The Ironman Challenge — Level 20
Ha! Hahahaha! Who said, “I felt that if I rolled a Druid or Warlock it might be too easy …” Hands? Oh, ah, it was me? Well in that case I have to say I’m a big nitwit. WoW is hard mode now, really, really, hard. I’m level 20 now and I’m pretty sure an overachieving level 1 could kill me, no problem. The reason I got to level 20 at all is the siren call of the first mount.
Early going was fine. I had some unintended deaths by Duskbats but everything seemed about normal until at level 15 Sylvanas tasked me with the quest Seek and Destroy. Didn’t sound hard, I just had to go beat up level 13 Caretaker Smithers and get his logbook, piece of cake right? Not so much. Dead, dead, dead. That guy was all over me. After an unseemly number of deaths my Mage slunk back to Sylvanas and told her she had some business to take care of and that she’d be right back.
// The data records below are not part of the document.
-- ==== Sys2Proof/Tests/Slice0.lean ====
section
/-! SUPPORT. Tests of the model: ill-formed commands, frames and checksums, the worked examples and
sequences of the spec one act at a time, and for each statement a state that meets its hypotheses. -/

open Sys2Proof Sys2Proof.Machine

namespace Sys2Proof.Tests

/-! ## Well-formedness: each check refuses an ill-formed term -/

def axisData : AxisData :=
  { fitted := 1, angleCh := 0, pressCh := 4, lLo := -1500, lHi := 600, inBand := 20, settleCount := 5,
    kp := 40, tableMode := 0, loopMode := 0, dMin := 300, dMax := 2000, slew := 150, stopSlew := 400,
    motionLimit := 120, warningTime := 2, warningLanes := 15, warningPattern := 40, marginHi := 50,
    marginLo := 50, ff := Vector.replicate 32 600, prt := Vector.replicate 16 100 }

def channelData : ChannelData := ⟨1, 0, 4095, 4, 410, 11250, 0⟩

theorem test_wf_axis_data : axisData.wf = true ∧
    [{ axisData with fitted := 256 }, { axisData with angleCh := 256 },
     { axisData with pressCh := 256 }, { axisData with lLo := -32769 },
     { axisData with lHi := 32768 }, { axisData with inBand := 65536 },
     { axisData with settleCount := 256 }, { axisData with kp := 256 },
     { axisData with tableMode := 256 }, { axisData with loopMode := 256 },
     { axisData with dMin := 65536 }, { axisData with dMax := 65536 },
     { axisData with slew := 65536 }, { axisData with stopSlew := 65536 },
     { axisData with motionLimit := 65536 }, { axisData with warningTime := 256 },
     { axisData with warningPattern := 256 }, { axisData with marginHi := 65536 },
     { axisData with marginLo := 65536 }, { axisData with ff := Vector.replicate 32 65536 },
     { axisData with prt := Vector.replicate 16 65536 }].all (fun d => !d.wf) = true := by decide

theorem test_wf_channel_data : channelData.wf = true ∧
    [{ channelData with enabled := 256 }, { channelData with rawMin := 65536 },
     { channelData with rawMax := 65536 }, { channelData with depth := 256 },
     { channelData with zero := 65536 }, { channelData with gain := 32768 },
     { channelData with offset := -32769 }].all (fun d => !d.wf) = true := by decide

theorem test_wf_door_data : (⟨2, 7, 1, 40, 5, 3⟩ : DoorData).wf = true ∧
    ([⟨256, 0, 0, 0, 0, 0⟩, ⟨0, 256, 0, 0, 0, 0⟩, ⟨0, 0, 256, 0, 0, 0⟩, ⟨0, 0, 0, 256, 0, 0⟩,
      ⟨0, 0, 0, 0, 256, 0⟩, ⟨0, 0, 0, 0, 0, 256⟩] : List DoorData).all (fun d => !d.wf) = true := by
  decide

theorem test_wf_zone_routing_output_data :
    ([⟨0, 256, 0⟩, ⟨0, 0, 256⟩] : List ZoneData).all (fun d => !d.wf) = true ∧
    ([⟨Vector.replicate 9 256, Vector.replicate 9 0, 0⟩,
      ⟨Vector.replicate 9 0, Vector.replicate 9 256, 0⟩,
      ⟨Vector.replicate 9 0, Vector.replicate 9 0, 256⟩] : List RoutingData).all
        (fun d => !d.wf) = true ∧
    ([⟨256, 0, 0, 0⟩, ⟨0, 256, 0, 0⟩, ⟨0, 0, 256, 0⟩, ⟨0, 0, 0, 256⟩] : List OutputData).all
      (fun d => !d.wf) = true := by decide

theorem test_wf_term_call_data :
    ([⟨256, 0, 0, 0⟩, ⟨0, 256, 0, 0⟩, ⟨0, 0, 256, 0⟩, ⟨0, 0, 0, 32768⟩] : List TermData).all
      (fun d => !d.wf) = true ∧
    ([⟨256, 0, 0, 0, 0, 0, 0⟩, ⟨0, 256, 0, 0, 0, 0, 0⟩, ⟨0, 0, 0, 256, 0, 0, 0⟩,
      ⟨0, 0, 0, 0, 256, 0, 0⟩, ⟨0, 0, 0, 0, 0, 256, 0⟩, ⟨0, 0, 0, 0, 0, 0, 65536⟩] :
      List CallData).all (fun d => !d.wf) = true := by decide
I came back at level 16, I was rockin’ 224 armor, (now my most important, well, only stat) I’m 3 levels above him what could go wrong. Dead, dead, dead. I was afraid to go back to Sylvanas. I mean you know how she is, patience isn’t her most important virtue. I realized that to complete the challenge I’d have to do an attitude adjustment. I’m not here to curry favor with Sylvanas I’m here to level to 85 by any means necessary, soooo, ROAD TRIP. I’ll shirk my responsibilities and go to the Barrens!
I had the same type of problem with some of the quests from Ratchet. I could not stay alive long enough to kill the object of the quest. I FINALLY completed them all (darn, it’s so hard to sell those quest blues) and yes, I think I did shot myself in the foot by picking a class that I seem to have absolutely no talent for playing but I wanted a challenge and boy did I get one.
I was surprised to find that not having professions other than First Aid is nice. I was afraid I’d miss them as I fret over them, stopping to make sure they level along with me, making sure I have mats. This is kind of freeing, I have no worries, well, other than the whole dead thing all the time.
Money. I didn’t really think I’d need much. When I read that Vrykerion was going to roll on Zangermarsh I vaguely remembered that somewhere in the murky past I had started a character there with the intent to join in on a It Came from the Blog event. I checked, and yes, and she had gold. Not a lot but I thought it would help with bags and mounts. Little did I know I’d need gobs of money. For what you ask? REPAIRS and paying that angel when I’m tired of slogging back to my body. Hey, I’m an Ironman but a little luxury once in a while can’t hurt, can it? I made the original character on Zangermarsh my banker. A ton of intellect gear has dropped for me just to taunt me so I send it off immediately. I’d just feel unproductive if I didn’t try to make some money along the way.
I’ve become so obsessed with this that, oh the horror, my main has missed two days of the Firelands Dailies. She might miss more. I’m going to keep maging until it kills me. Well, okay, you know what I meant. Until it kills me a 100 bazillion times would probably be more accurate.
/wave, wish you were here, Ironmary!